Art: From Left to Right? Open Thread

It's been hard to know what to blog about this past week, given that all I really want to do is read Tyler's next piece...more than usual, he's cookin' with gas over there.

In addition to the steady stream of awesome museum gossip, Tyler reprints a very entertaining
piece on art-world "bad boy" Fred Tomaselli (even though perhaps ultimately overstated, I'd submit [come on T, you know there's more to Fred's work than just drugs]...but that's for another day). Jumping out at me in that piece, given how much time I've spent defending the arts on conservative blogs, though, was this paragraph:

Tomaselli probably would not have been Jesse Helms' first choice for a Hirshhorn lecturer, but the Right has given up on the visual arts part of the culture wars and the Hirshhorn has been asserting itself of late. In roughly the last year the Hirshhorn has hosted I’m-loud-and-I’m-proud leatherdyke Catherine Opie for an artist's talk (complete with discussion of her cutting but without discussion of her Mapplethorpe-inspired 'O' portfolio), held a Cecily Brown show of paintings about the joys of penises and fucking, placed a Felix Gonzalez-Torres piece on the side of their building, and now it has hosted Tomaselli. Maybe we now understand why the outside of the Hirshhorn has only one narrow window. [emphasis mine]
That jumped out at me because if there's one thing I've learned over the last 5 years, it's been not to underestimate the goals of the extreme Right in this country. They're not even close to being content with control of the House, Senate, White House, and now (arguably, firmly) SCOTUS. They have designs on every nook and cranny of society. (See this Wall Street Journal report for proof of their plans to infiltrate one of the last bastions of liberalism left: university politics.)
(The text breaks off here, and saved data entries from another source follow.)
theorem State.selfTested_kept {m : Nat} (hm : 19853101 &&& m = 19853101) {s : State} {x_s : State} {x_result : Nat} {x_m : Sample} (h_x_s : Kept m s x_s) : Kept m s (State.selfTested x_s x_result x_m) := by
  unfold State.selfTested
  repeat' first
    | (with_reducible first | assumption | exact Kept.refl _)
    | exact sub_trans (b := 19853101) (by decide) hm
    | (intro x_1; refine (fun hx : Kept m s x_1 => ?_) ?_; (clear_value x_1); rotate_left; (unfold x_1))
    | (intro x_1; clear_value x_1)
    | (intro p; cases p <;> first | exact Or.inl (bit_of (a := 19853101) hm rfl) | exact Or.inr rfl)
    | intro _
    | (with_reducible first | apply State.setO_kept | apply State.tmError_kept | apply State.resumeCounter_kept | apply State.tmReady_kept | apply Kept.ite)
    | lift_lets -underBinder
    | (refine Kept.upd ?_ ?_)

theorem State.tmRestart_kept {m : Nat} (hm : 16788489 &&& m = 16788489) {s : State} {x_s : State} {x_verified : Bool} (h_x_s : Kept m s x_s) : Kept m s (State.tmRestart x_s x_verified) := by
  unfold State.tmRestart
  repeat' first
    | (with_reducible first | assumption | exact Kept.refl _)
    | exact sub_trans (b := 16788489) (by decide) hm
    | (with_reducible first | apply State.answer_kept | apply State.ok_kept | apply State.tmStart_kept | apply Kept.ite)

theorem State.dropGroupKey_kept {m : Nat} (hm : 1032 &&& m = 1032) {s : State} {x_s : State} (h_x_s : Kept m s x_s) : Kept m s (State.dropGroupKey x_s) := by
  unfold State.dropGroupKey
  repeat' first
    | (with_reducible first | assumption | exact Kept.refl _)
    | exact sub_trans (b := 1032) (by decide) hm
    | (intro p; cases p <;> first | exact Or.inl (bit_of (a := 1032) hm rfl) | exact Or.inr rfl)
    | with_reducible apply State.setO_kept
    | (refine Kept.upd ?_ ?_)

theorem State.zeroise_kept {m : Nat} (hm : 17231676 &&& m = 17231676) {s : State} {x_s : State} {x_how : Nat} (h_x_s : Kept m s x_s) : Kept m s (State.zeroise x_s x_how) := by
  unfold State.zeroise
  repeat' first
    | (with_reducible first | assumption | exact Kept.refl _)
    | exact sub_trans (b := 17231676) (by decide) hm
    | (intro x_1; refine (fun hx : Kept m s x_1 => ?_) ?_; (clear_value x_1); rotate_left; (unfold x_1))
    | (intro x_1; clear_value x_1)
    | (intro p; cases p <;> first | exact Or.inl (bit_of (a := 17231676) hm rfl) | exact Or.inr (by dsimp only [Part.same]))
    | intro _
    | (with_reducible first | apply State.each_kept | apply State.pkgAbort_kept | apply State.setO_kept | apply State.dropGroupKey_kept | apply State.incO_kept | apply State.setTm_kept | apply State.dropLinkKeys_kept | apply State.zeroSlots_kept | apply State.fault_kept | apply State.enterHold_kept)
    | lift_lets -underBinder
    | (refine Kept.upd ?_ ?_)

theorem State.writeAnchor_kept {m : Nat} (hm : 2524189 &&& m = 2524189) {s : State} {x_s : State} {x_r : Role} {x_k : Bytes} {x_m : Sample} (h_x_s : Kept m s x_s) : Kept m s (State.writeAnchor x_s x_r x_k x_m) := by
  unfold State.writeAnchor
  repeat' first
    | (with_reducible first | assumption | exact Kept.refl _)
    | exact sub_trans (b := 2524189) (by decide) hm
    | (intro x_1; refine (fun hx : Kept m s x_1 => ?_) ?_; (clear_value x_1); rotate_left; (unfold x_1))
    | (intro x_1; clear_value x_1)
    | (intro p; cases p <;> first | exact Or.inl (bit_of (a := 2524189) hm rfl) | exact Or.inr rfl)
    | intro _
    | (with_reducible first | apply State.answer_kept | apply State.commitGate_kept | apply State.ok_kept | apply State.tmReady_kept | apply Kept.ite)
    | lift_lets -underBinder
    | (refine Kept.upd ?_ ?_)

theorem State.writeCodeKey_kept {m : Nat} (hm : 2523161 &&& m = 2523161) {s : State} {x_s : State} {x_slot : Nat} {x_k : Bytes} {x_m : Sample} (h_x_s : Kept m s x_s) : Kept m s (State.writeCodeKey x_s x_slot x_k x_m) := by
  unfold State.writeCodeKey
  repeat' first
    | (with_reducible first | assumption | exact Kept.refl _)
    | exact sub_trans (b := 2523161) (by decide) hm
    | (intro p; cases p <;> first | exact Or.inl (bit_of (a := 2523161) hm rfl) | exact Or.inr rfl)
    | intro _
    | (with_reducible first | apply State.answer_kept | apply State.commitGate_kept | apply State.ok_kept | apply Kept.ite)
    | (refine Kept.upd ?_ ?_)

theorem State.importKey_kept {m : Nat} (hm : 2524169 &&& m = 2524169) {s : State} {x_s : State} {x_r : Bytes} {x_k : Option (BitVec 256)} {x_m : Sample} (h_x_s : Kept m s x_s) : Kept m s (State.importKey x_s x_r x_k x_m) := by
  unfold State.importKey
  repeat' first
    | (with_reducible first | assumption | exact Kept.refl _)
    | exact sub_trans (b := 2524169) (by decide) hm
    | (intro p; cases p <;> first | exact Or.inl (bit_of (a := 2524169) hm rfl) | exact Or.inr rfl)
    | intro _
    | (with_reducible first | apply State.answer_kept | apply State.commitGate_kept | apply State.ok_kept | apply State.setO_kept | exact KeptO.none | apply KeptO.some | apply KeptO.ite | apply Kept.ite)
    | split
    | (refine Kept.upd ?_ ?_)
So to read that they've surrendered on any front, let alone one that seemed to work so well for them in the 90's, came as a bit of a surprise. Has the Right truly given up in the visual arts part of the Culture Wars? Recent developments in the planning for Ground Zero suggests perhaps not entirely, but we don't actually hear Senators denouncing NEA grant recipients these days, and apparently all they had to do was walk over to the Hirshhorn to find objectional work if they wanted to. I suspect what we'd hear from the Libertarian element within the Right at least is that the issue was never what artists make ("this is America, after all" [although that most certainly doesn't imply what it did when I was growing up]), but whether public money should support objectional work. But that's all be beaten to death as well.

Here's what I'm interested in: If the Religious/Extreme Right (and yes, I do see them as one entity now...blame them for the perception if it's not accurate) has been able to so successfully infiltrate not only the Federal government, but also so many other modes of communication (think Rush, Fox, Murdoch's rags, etc.), not to mention the rise in "Christian" rock music and at least attempts at Religious TV programming (Joan of Arcadia, Touched by an Angel, 7th Heavan, etc.) and then movies (The Passion of the Christ), and now wants to infiltrate univerisities' politics (and let's not forget injecting Fundamentalist beliefs into public school curriculums), why do we not see even a hint of an attempt to promote their agenda via Fine Art?

Is Fine Art impenetrable? Or could the time come when conservative doctrines dominated at the MFA programs and led to a rise in young artists making work that the Right would endorse?

I have some ideas on this, but I'll open the thread up for yours.

19 Comments:

Blogger Mark said...

The left has been asleep and not even at the wheel, the back seat! It traditionally needs a cause to get focused and excited. The right has been very focused for many years, building their vile platform. I do however see it's limitations. Most Americans want a middle ground and are tiring of the hollow doctran. As far as MFA programs,especially ivy league types, there is already an infiltration, a mind set of sorts, though not extreme right. The graduates seem to dominate the galleries.

10/05/2005 09:56:00 AM  
Blogger Edward_ said...

As far as MFA programs,especially ivy league types, there is already an infiltration, a mind set of sorts, though not extreme right.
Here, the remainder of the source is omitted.